### [What this task involves]
Where does the string "lean" appear in the records? Copy each line that holds it.

### [Exercise input]
theorem writeEntry_within (h : Within T s0 s) (port : Nat) (i : Nat) (p : Nat) (st : Nat) (m : Meas) (wants : Bool)
    (first : Bool) (missed : Nat) (t : Nat) (hT :
    0x13000080020000000000000108000000800000000000000000000000001f807000000000000000204a78802000 ||| T = T) : Within T
    s0 (writeEntry s port i p st m wants first missed t) := by
  unfold writeEntry
  try dsimp only
  repeat' (
    first
      | with_reducible exact h | with_reducible rfl | (with_reducible refine sub_of ?_ hT; decide)
      | with_reducible assumption | with_reducible apply bump_within | with_reducible apply setTally_within
      | with_reducible apply areaWrite_within | with_reducible apply wr_within
      | with_reducible apply tlyEvent_within
      | with_reducible exact allowed_TLY_DROPPED_COUNT (has_of hT (by decide))
      | with_reducible exact allowed_TLY_STREAM_W3 _ (has_of hT (by decide))
      | (with_reducible apply foldl_within; intro _ _ h) | with_reducible apply Within.ite | split | dsimp only)

theorem judge_within (h : Within T s0 s) (port : Nat) (i : Nat) (m : Meas) (t : Nat) (hT :
    0x1300008002000000000000010fe20000800000000000000000000000001f807000000000000000204a78802000 ||| T = T) : Within T
    s0 (judge s port i m t) := by
  unfold judge
  try dsimp only
  repeat' (
    first
      | with_reducible exact h | with_reducible rfl | (with_reducible refine sub_of ?_ hT; decide)
      | with_reducible assumption | with_reducible apply bump_within | with_reducible apply writeEntry_within
      | with_reducible apply tlyEvent_within | with_reducible apply wr_within | with_reducible apply bumpN_within
      | with_reducible exact allowed_TLY_INACTIVE_COUNT (has_of hT (by decide))
      | with_reducible exact allowed_TLY_STALE_COUNT (has_of hT (by decide))
      | with_reducible exact allowed_TLY_EARLY_COUNT (has_of hT (by decide))
      | with_reducible exact allowed_TLY_REPEAT_COUNT (has_of hT (by decide))
      | with_reducible exact allowed_TLY_OLD_COUNT (has_of hT (by decide))
      | with_reducible exact allowed_TLY_STREAM_W3 _ (has_of hT (by decide))
      | with_reducible exact allowed_TLY_MISSED_COUNT (has_of hT (by decide))
      | with_reducible exact allowed_TLY_GAP_COUNT (has_of hT (by decide))
      | (with_reducible apply foldl_within; intro _ _ h) | with_reducible apply Within.ite | split | dsimp only)

theorem matchStream_within (h : Within T s0 s) (port : Nat) (m : Meas) (t : Nat) (hT :
    0x1300008002000000000000010fe30000800000000000000000000000001f807000000000000000204a78802000 ||| T = T) : Within T
    s0 (matchStream s port m t) := by
  unfold matchStream
  try dsimp only
  repeat' (
    first
      | with_reducible exact h | with_reducible rfl | (with_reducible refine sub_of ?_ hT; decide)
      | with_reducible assumption | with_reducible apply judge_within | with_reducible apply tlyEvent_within
      | with_reducible apply bump_within | with_reducible exact allowed_TLY_UNKNOWN_COUNT (has_of hT (by decide))
      | (with_reducible apply foldl_within; intro _ _ h) | with_reducible apply Within.ite | split | dsimp only)

theorem forwardFrame_within (h : Within T s0 s) (n : Nat) (fr : List Byte) (t : Nat) (hT :
    0x1300008002000000000000000000c040800000000000000000000000001f807000000000000000008a7c806000 ||| T = T) : Within T
    s0 (forwardFrame s n fr t) := by
  unfold forwardFrame
  try dsimp only
  repeat' (
    first
      | with_reducible exact h | with_reducible rfl | (with_reducible refine sub_of ?_ hT; decide)
      | with_reducible assumption | with_reducible apply tlyEvent_within | with_reducible apply bump_within
      | with_reducible apply fenceRefuse_within | with_reducible apply hostWrite_within
      | with_reducible apply wr_within | with_reducible apply setTally_within
      | with_reducible exact allowed_TLY_FWD_DROP_COUNT (has_of hT (by decide))
      | with_reducible exact allowed_TLY_FWD_COUNT (has_of hT (by decide))
      | with_reducible exact allowed_TLY_FWD_TAIL _ (has_of hT (by decide))
      | (with_reducible apply foldl_within; intro _ _ h) | with_reducible apply Within.ite | split | dsimp only)
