-- ==== Sys2Proof/Laws/WithinCadence.lean ====
section
/-! SUPPORT. The places that the operations of Machine/Cadence.lean may change (Laws/Within.lean). -/

namespace Sys2Proof.Machine

variable {T : Nat} {s0 s : State}

theorem setClock_within (h : Within T s0 s) (c : Clock) (hT : 0x10 ||| T = T) : Within T s0 (setClock s c) := by
  unfold setClock
  try dsimp only
  repeat' (
    first
      | with_reducible exact h | with_reducible rfl | (with_reducible refine sub_of ?_ hT; decide)
      | with_reducible assumption | (with_reducible apply foldl_within; intro _ _ h)
      | simp only [Within.upd_iff, (has_of hT (by decide) : Has T 4), or_true, true_or, eq_self]
      | with_reducible apply Within.ite | split | dsimp only)

theorem setSched_within (h : Within T s0 s) (x : Sched) (hT : 0x80 ||| T = T) : Within T s0 (setSched s x) := by
  unfold setSched
  try dsimp only
  repeat' (
    first
      | with_reducible exact h | with_reducible rfl | (with_reducible refine sub_of ?_ hT; decide)
      | with_reducible assumption | (with_reducible apply foldl_within; intro _ _ h)
      | simp only [Within.upd_iff, (has_of hT (by decide) : Has T 7), or_true, true_or, eq_self]
      | with_reducible apply Within.ite | split | dsimp only)

theorem egressEdge_within (h : Within T s0 s) (hT : 0x600000000000000000000000002000 ||| T = T) : Within T s0
    (egressEdge s) := by
  unfold egressEdge
  try dsimp only
  repeat' (
    first
      | with_reducible exact h | with_reducible rfl | (with_reducible refine sub_of ?_ hT; decide)
      | with_reducible assumption | with_reducible apply wr_within
      | with_reducible exact allowed_FENCE_EGRESS_USED_PCIE _ (has_of hT (by decide))
      | with_reducible exact allowed_FENCE_EGRESS_USED_AETHIL _ (has_of hT (by decide))
      | (with_reducible apply foldl_within; intro _ _ h)
      | simp only [Within.upd_iff, (has_of hT (by decide) : Has T 13), or_true, true_or, eq_self]
      | with_reducible apply Within.ite | split | dsimp only)

theorem egressRelease_within (h : Within T s0 s) (t : Nat) (hT :
    0x2c000000000013000080020000000000000000000000010000000000000000000000001f807000000000000000008a7c54e000 ||| T =
    T) : Within T s0 (egressRelease s t) := by
  unfold egressRelease
  try dsimp only
  repeat' (
    first
      | with_reducible exact h | with_reducible rfl | (with_reducible refine sub_of ?_ hT; decide)
      | with_reducible assumption | with_reducible apply hostWrite_within | with_reducible apply sendOwn_within
      | (with_reducible apply foldl_within; intro _ _ h)
      | simp only [Within.upd_iff, (has_of hT (by decide) : Has T 14), (has_of hT (by decide) : Has T 15),
          or_true, true_or, eq_self]
      | with_reducible apply Within.ite | split | dsimp only)

theorem peaksEdge_within (h : Within T s0 s) (hT :
    0x400000000000000000000000000000000000000000002000000000000000000000000000000000000000000001000500000 ||| T = T) :
    Within T s0 (peaksEdge s) := by
  unfold peaksEdge
  try dsimp only
  repeat' (
    first
      | with_reducible exact h | with_reducible rfl | (with_reducible refine sub_of ?_ hT; decide)
      | with_reducible assumption | with_reducible apply wr_within | with_reducible apply drawn_within
      | with_reducible exact allowed_FAB_ROB_PEAK _ (has_of hT (by decide))
      | with_reducible exact allowed_HUB_HELD_PEAK _ (has_of hT (by decide))
      | (with_reducible apply foldl_within; intro _ _ h)
      | simp only [Within.upd_iff, (has_of hT (by decide) : Has T 20), (has_of hT (by decide) : Has T 22),
          or_true, true_or, eq_self]
      | with_reducible apply Within.ite | split | dsimp only)

theorem spinEdge_within (h : Within T s0 s) (len : Nat) (hT : 0x600000000000000000000000000000000000000020000 ||| T =
    T) : Within T s0 (spinEdge s len) := by
  unfold spinEdge
  try dsimp only
  repeat' (
    first
      | with_reducible exact h | with_reducible rfl | (with_reducible refine sub_of ?_ hT; decide)
      | with_reducible assumption | with_reducible apply wr_within | with_reducible apply setSync_within
      | with_reducible exact allowed_SYNC_SPIN_CORE_US (has_of hT (by decide))
      | with_reducible exact allowed_SYNC_SPIN_SPOKE_US (has_of hT (by decide))
      | (with_reducible apply foldl_within; intro _ _ h) | with_reducible apply Within.ite | split | dsimp only)
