section
variable (off n : Nat)
theorem bumpN_frame : Within 0x100000000000000000000000000000000000000000000000000000000000000000000000000000000000000000000000000000000 s (bumpN s off n) :=
  bumpN_within (T := 0x100000000000000000000000000000000000000000000000000000000000000000000000000000000000000000000000000000000) Within.start _ _ (allowed_anyRegister _ (by unfold Has; decide))
@[simp] theorem bumpN_build : (bumpN s off n).build = s.build := (bumpN_frame s off n).build.resolve_left (by unfold Has; decide)
@[simp] theorem bumpN_straps : (bumpN s off n).straps = s.straps := (bumpN_frame s off n).straps.resolve_left (by unfold Has; decide)
@[simp] theorem bumpN_boot : (bumpN s off n).boot = s.boot := (bumpN_frame s off n).boot.resolve_left (by unfold Has; decide)
@[simp] theorem bumpN_fuses : (bumpN s off n).fuses = s.fuses := (bumpN_frame s off n).fuses.resolve_left (by unfold Has; decide)
@[simp] theorem bumpN_mems : (bumpN s off n).mems = s.mems :=
  have h := bumpN_frame s off n
  mems_eq (h.moduleMemory.resolve_left (by unfold Has; decide)) (h.hostMemory.resolve_left (by unfold Has; decide)) (h.coreSram.resolve_left (by unfold Has; decide)) (h.hubSram.resolve_left (by unfold Has; decide)) (h.flashMemory.resolve_left (by unfold Has; decide)) (h.supData.resolve_left (by unfold Has; decide)) (h.supCode.resolve_left (by unfold Has; decide)) (h.poisonMem.resolve_left (by unfold Has; decide)) (h.poisonCsram.resolve_left (by unfold Has; decide)) (h.poisonHsram.resolve_left (by unfold Has; decide))
@[simp] theorem bumpN_clock : (bumpN s off n).clock = s.clock := (bumpN_frame s off n).clock.resolve_left (by unfold Has; decide)
@[simp] theorem bumpN_tbu : (bumpN s off n).tbu = s.tbu := (bumpN_frame s off n).tbu.resolve_left (by unfold Has; decide)
@[simp] theorem bumpN_latches : (bumpN s off n).latches = s.latches := (bumpN_frame s off n).latches.resolve_left (by unfold Has; decide)
@[simp] theorem bumpN_sched : (bumpN s off n).sched = s.sched := (bumpN_frame s off n).sched.resolve_left (by unfold Has; decide)
@[simp] theorem bumpN_queues : (bumpN s off n).queues = s.queues := (bumpN_frame s off n).queues.resolve_left (by unfold Has; decide)
@[simp] theorem bumpN_tags : (bumpN s off n).tags = s.tags := (bumpN_frame s off n).tags.resolve_left (by unfold Has; decide)
@[simp] theorem bumpN_nextSlot : (bumpN s off n).nextSlot = s.nextSlot := (bumpN_frame s off n).nextSlot.resolve_left (by unfold Has; decide)
@[simp] theorem bumpN_readWait : (bumpN s off n).readWait = s.readWait := (bumpN_frame s off n).readWait.resolve_left (by unfold Has; decide)
@[simp] theorem bumpN_sup : (bumpN s off n).sup = s.sup := (bumpN_frame s off n).sup.resolve_left (by unfold Has; decide)
@[simp] theorem bumpN_fence : (bumpN s off n).fence = s.fence := (bumpN_frame s off n).fence.resolve_left (by unfold Has; decide)
@[simp] theorem bumpN_heldWrites : (bumpN s off n).heldWrites = s.heldWrites := (bumpN_frame s off n).heldWrites.resolve_left (by unfold Has; decide)
@[simp] theorem bumpN_heldPackets : (bumpN s off n).heldPackets = s.heldPackets := (bumpN_frame s off n).heldPackets.resolve_left (by unfold Has; decide)
@[simp] theorem bumpN_part : (bumpN s off n).part = s.part := (bumpN_frame s off n).part.resolve_left (by unfold Has; decide)
@[simp] theorem bumpN_sync : (bumpN s off n).sync = s.sync := (bumpN_frame s off n).sync.resolve_left (by unfold Has; decide)
@[simp] theorem bumpN_ports : (bumpN s off n).ports = s.ports := (bumpN_frame s off n).ports.resolve_left (by unfold Has; decide)
@[simp] theorem bumpN_bridge : (bumpN s off n).bridge = s.bridge := (bumpN_frame s off n).bridge.resolve_left (by unfold Has; decide)
@[simp] theorem bumpN_fab : (bumpN s off n).fab = s.fab := (bumpN_frame s off n).fab.resolve_left (by unfold Has; decide)
@[simp] theorem bumpN_faults : (bumpN s off n).faults = s.faults := (bumpN_frame s off n).faults.resolve_left (by unfold Has; decide)
@[simp] theorem bumpN_hubs : (bumpN s off n).hubs = s.hubs := (bumpN_frame s off n).hubs.resolve_left (by unfold Has; decide)
@[simp] theorem bumpN_tally : (bumpN s off n).tally = s.tally := (bumpN_frame s off n).tally.resolve_left (by unfold Has; decide)
@[simp] theorem bumpN_ledger : (bumpN s off n).ledger = s.ledger := (bumpN_frame s off n).ledger.resolve_left (by unfold Has; decide)
@[simp] theorem bumpN_bkg : (bumpN s off n).bkg = s.bkg := (bumpN_frame s off n).bkg.resolve_left (by unfold Has; decide)
@[simp] theorem bumpN_host : (bumpN s off n).host = s.host := (bumpN_frame s off n).host.resolve_left (by unfold Has; decide)
@[simp] theorem bumpN_power : (bumpN s off n).power = s.power := (bumpN_frame s off n).power.resolve_left (by unfold Has; decide)
@[simp] theorem bumpN_logBuf : (bumpN s off n).logBuf = s.logBuf := (bumpN_frame s off n).logBuf.resolve_left (by unfold Has; decide)
@[simp] theorem bumpN_logSeq : (bumpN s off n).logSeq = s.logSeq := (bumpN_frame s off n).logSeq.resolve_left (by unfold Has; decide)
@[simp] theorem bumpN_pldmQ : (bumpN s off n).pldmQ = s.pldmQ := (bumpN_frame s off n).pldmQ.resolve_left (by unfold Has; decide)
@[simp] theorem bumpN_pldmReceiver : (bumpN s off n).pldmReceiver = s.pldmReceiver := (bumpN_frame s off n).pldmReceiver.resolve_left (by unfold Has; decide)
@[simp] theorem bumpN_msixUnmasked : (bumpN s off n).msixUnmasked = s.msixUnmasked := (bumpN_frame s off n).msixUnmasked.resolve_left (by unfold Has; decide)
@[simp] theorem bumpN_msixPending : (bumpN s off n).msixPending = s.msixPending := (bumpN_frame s off n).msixPending.resolve_left (by unfold Has; decide)
@[simp] theorem bumpN_msixTable : (bumpN s off n).msixTable = s.msixTable := (bumpN_frame s off n).msixTable.resolve_left (by unfold Has; decide)
@[simp] theorem bumpN_out : (bumpN s off n).out = s.out := (bumpN_frame s off n).out.resolve_left (by unfold Has; decide)
@[simp] theorem bumpN_free : (bumpN s off n).free = s.free := (bumpN_frame s off n).free.resolve_left (by unfold Has; decide)
@[simp] theorem bumpN_pending : (bumpN s off n).pending = s.pending := (bumpN_frame s off n).pending.resolve_left (by unfold Has; decide)
end
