-- ==== Sys2Proof/Laws/KeepsSyncFlags.lean ====
section
/-! SUPPORT. Every operation of Machine/SyncFlags.lean keeps the anchor (Laws/Keeps.lean). -/

namespace Sys2Proof.Machine

variable {α : Type} {p : Anchor → α} {s0 s : State}

theorem flagReject_keeps (h : Keeps p s0 s) (issuer : Nat) (f : Nat) (t : Nat) : Keeps p s0 (flagReject s issuer f t)
    := by
  unfold flagReject
  try dsimp only
  repeat' (
    first
      | with_reducible exact h | with_reducible rfl | with_reducible apply abortIssuer_keeps
      | with_reducible apply syncReject_keeps | (with_reducible apply foldl_keeps; intro _ _ h)
      | with_reducible apply Keeps.ite | split | dsimp only)

theorem doSet_keeps (h : Keeps p s0 s) (issuer : Nat) (f : Nat) (t : Nat) : Keeps p s0 (doSet s issuer f t) := by
  unfold doSet
  try dsimp only
  repeat' (
    first
      | with_reducible exact h | with_reducible rfl | with_reducible apply abortIssuer_keeps
      | with_reducible apply flagReject_keeps | with_reducible apply overflowG1_keeps
      | with_reducible apply syncFault_keeps | with_reducible apply applySet_keeps
      | (with_reducible apply foldl_keeps; intro _ _ h) | with_reducible apply Keeps.ite | split | dsimp only)

theorem doClear_keeps (h : Keeps p s0 s) (issuer : Nat) (f : Nat) (t : Nat) : Keeps p s0 (doClear s issuer f t) := by
  unfold doClear
  try dsimp only
  repeat' (
    first
      | with_reducible exact h | with_reducible rfl | with_reducible apply abortIssuer_keeps
      | with_reducible apply flagReject_keeps | with_reducible apply applyClear_keeps
      | with_reducible apply syncFault_keeps | (with_reducible apply foldl_keeps; intro _ _ h)
      | with_reducible apply Keeps.ite | split | dsimp only)

theorem doWait_keeps (h : Keeps p s0 s) (issuer : Nat) (f : Nat) (clr : Bool) (t : Nat) : Keeps p s0 (doWait s issuer
    f clr t) := by
  unfold doWait
  try dsimp only
  repeat' (
    first
      | with_reducible exact h | with_reducible rfl | with_reducible apply abortIssuer_keeps
      | with_reducible apply flagReject_keeps | with_reducible apply setSync_keeps
      | (with_reducible apply foldl_keeps; intro _ _ h) | with_reducible apply Keeps.ite | split | dsimp only)

theorem execFlagSet_keeps (issuer : Nat) (flag : Nat) (t : Nat) : KeepsOut p s (execFlagSet issuer flag t s) := by
  have h : Keeps p s s := Keeps.start
  unfold execFlagSet
  try dsimp only
  repeat' (
    first
      | with_reducible exact h | with_reducible rfl | with_reducible exact KeepsOut.fault _
      | with_reducible apply KeepsOut.next | with_reducible apply doSet_keeps
      | (with_reducible apply foldl_keeps; intro _ _ h) | with_reducible apply Keeps.ite
      | with_reducible apply KeepsOut.ite | split | dsimp only)

theorem execFlagClear_keeps (issuer : Nat) (flag : Nat) (t : Nat) : KeepsOut p s (execFlagClear issuer flag t s) := by
  have h : Keeps p s s := Keeps.start
  unfold execFlagClear
  try dsimp only
  repeat' (
    first
      | with_reducible exact h | with_reducible rfl | with_reducible exact KeepsOut.fault _
      | with_reducible apply KeepsOut.next | with_reducible apply doClear_keeps
      | (with_reducible apply foldl_keeps; intro _ _ h) | with_reducible apply Keeps.ite
      | with_reducible apply KeepsOut.ite | split | dsimp only)

theorem execFlagWait_keeps (issuer : Nat) (flag : Nat) (t : Nat) : KeepsOut p s (execFlagWait issuer flag t s) := by
  have h : Keeps p s s := Keeps.start
  unfold execFlagWait
  try dsimp only
  repeat' (
    first
      | with_reducible exact h | with_reducible rfl | with_reducible exact KeepsOut.fault _
      | with_reducible apply KeepsOut.next | with_reducible apply doWait_keeps
      | (with_reducible apply foldl_keeps; intro _ _ h) | with_reducible apply Keeps.ite
      | with_reducible apply KeepsOut.ite | split | dsimp only)

theorem execFlagWaitClr_keeps (issuer : Nat) (flag : Nat) (t : Nat) : KeepsOut p s (execFlagWaitClr issuer flag t s)
    := by
  have h : Keeps p s s := Keeps.start
  unfold execFlagWaitClr
  try dsimp only
  repeat' (
    first
      | with_reducible exact h | with_reducible rfl | with_reducible exact KeepsOut.fault _
      | with_reducible apply KeepsOut.next | with_reducible apply doWait_keeps
      | (with_reducible apply foldl_keeps; intro _ _ h) | with_reducible apply Keeps.ite
      | with_reducible apply KeepsOut.ite | split | dsimp only)

theorem execTileSet_keeps (core : Nat) (flag : Nat) (t : Nat) : KeepsOut p s (execTileSet core flag t s) := by
  have h : Keeps p s s := Keeps.start
  unfold execTileSet
  try dsimp only
  repeat' (
    first
      | with_reducible exact h | with_reducible rfl | with_reducible exact KeepsOut.fault _
      | with_reducible apply KeepsOut.next | with_reducible apply doSet_keeps
      | with_reducible apply syncReject_keeps | with_reducible apply abortIssuer_keeps
      | (with_reducible apply foldl_keeps; intro _ _ h) | with_reducible apply Keeps.ite
      | with_reducible apply KeepsOut.ite | split | dsimp only)

theorem execWaiterRelease_keeps (issuer : Nat) (t : Nat) : KeepsOut p s (execWaiterRelease issuer t s) := by
  have h : Keeps p s s := Keeps.start
  unfold execWaiterRelease
  try dsimp only
  repeat' (
    first
      | with_reducible exact h | with_reducible rfl | with_reducible exact KeepsOut.fault _
      | with_reducible apply KeepsOut.next | with_reducible apply endSpin_keeps | with_reducible apply setSync_keeps
      | with_reducible apply setSpoke_keeps | (with_reducible apply foldl_keeps; intro _ _ h)
      | with_reducible apply Keeps.ite | with_reducible apply KeepsOut.ite | split | dsimp only)

theorem auditManual_keeps (h : Keeps p s0 s) (f : Nat) (part : Nat) (set : Bool) (src : Requester) (result : Nat) (t :
    Nat) : Keeps p s0 (auditManual s f part set src result t) := by
  unfold auditManual
  try dsimp only
  repeat' (
    first
      | with_reducible exact h | with_reducible rfl | with_reducible apply setSync_keeps
      | with_reducible apply raise_keeps | with_reducible apply bump_keeps
      | (with_reducible apply foldl_keeps; intro _ _ h) | with_reducible apply Keeps.ite | split | dsimp only)

theorem manualOp_keeps (h : Keeps p s0 s) (f : Nat) (part : Nat) (set : Bool) (src : Requester) (t : Nat) : Keeps p s0
    (manualOp s f part set src t) := by
  unfold manualOp
  try dsimp only
  repeat' (
    first
      | with_reducible exact h | with_reducible rfl | with_reducible apply auditManual_keeps
      | with_reducible apply applySet_keeps | with_reducible apply applyClear_keeps
      | with_reducible apply fenceRefuse_keeps | (with_reducible apply foldl_keeps; intro _ _ h)
      | with_reducible apply Keeps.ite | split | dsimp only)

theorem execManualSet_keeps (flag : Nat) (part : Nat) (src : Requester) (t : Nat) : KeepsOut p s (execManualSet flag
    part src t s) := by
  have h : Keeps p s s := Keeps.start
  unfold execManualSet
  try dsimp only
  repeat' (
    first
      | with_reducible exact h | with_reducible rfl | with_reducible exact KeepsOut.fault _
      | with_reducible apply KeepsOut.next | with_reducible apply manualOp_keeps
      | (with_reducible apply foldl_keeps; intro _ _ h) | with_reducible apply Keeps.ite
      | with_reducible apply KeepsOut.ite | split | dsimp only)

theorem execManualClear_keeps (flag : Nat) (part : Nat) (src : Requester) (t : Nat) : KeepsOut p s (execManualClear
    flag part src t s) := by
  have h : Keeps p s s := Keeps.start
  unfold execManualClear
  try dsimp only
  repeat' (
    first
      | with_reducible exact h | with_reducible rfl | with_reducible exact KeepsOut.fault _
      | with_reducible apply KeepsOut.next | with_reducible apply manualOp_keeps
      | (with_reducible apply foldl_keeps; intro _ _ h) | with_reducible apply Keeps.ite
      | with_reducible apply KeepsOut.ite | split | dsimp only)

end Sys2Proof.Machine
end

### [Task result]
-- ==== Sys2Proof/Laws/WithinCadence.lean ====
/-! SUPPORT. The places that the operations of Machine/Cadence.lean may change (Laws/Within.lean). -/
-- ==== Sys2Proof/Laws/KeepsSyncFlags.lean ====
/-! SUPPORT. Every operation of Machine/SyncFlags.lean keeps the anchor (Laws/Keeps.lean). -/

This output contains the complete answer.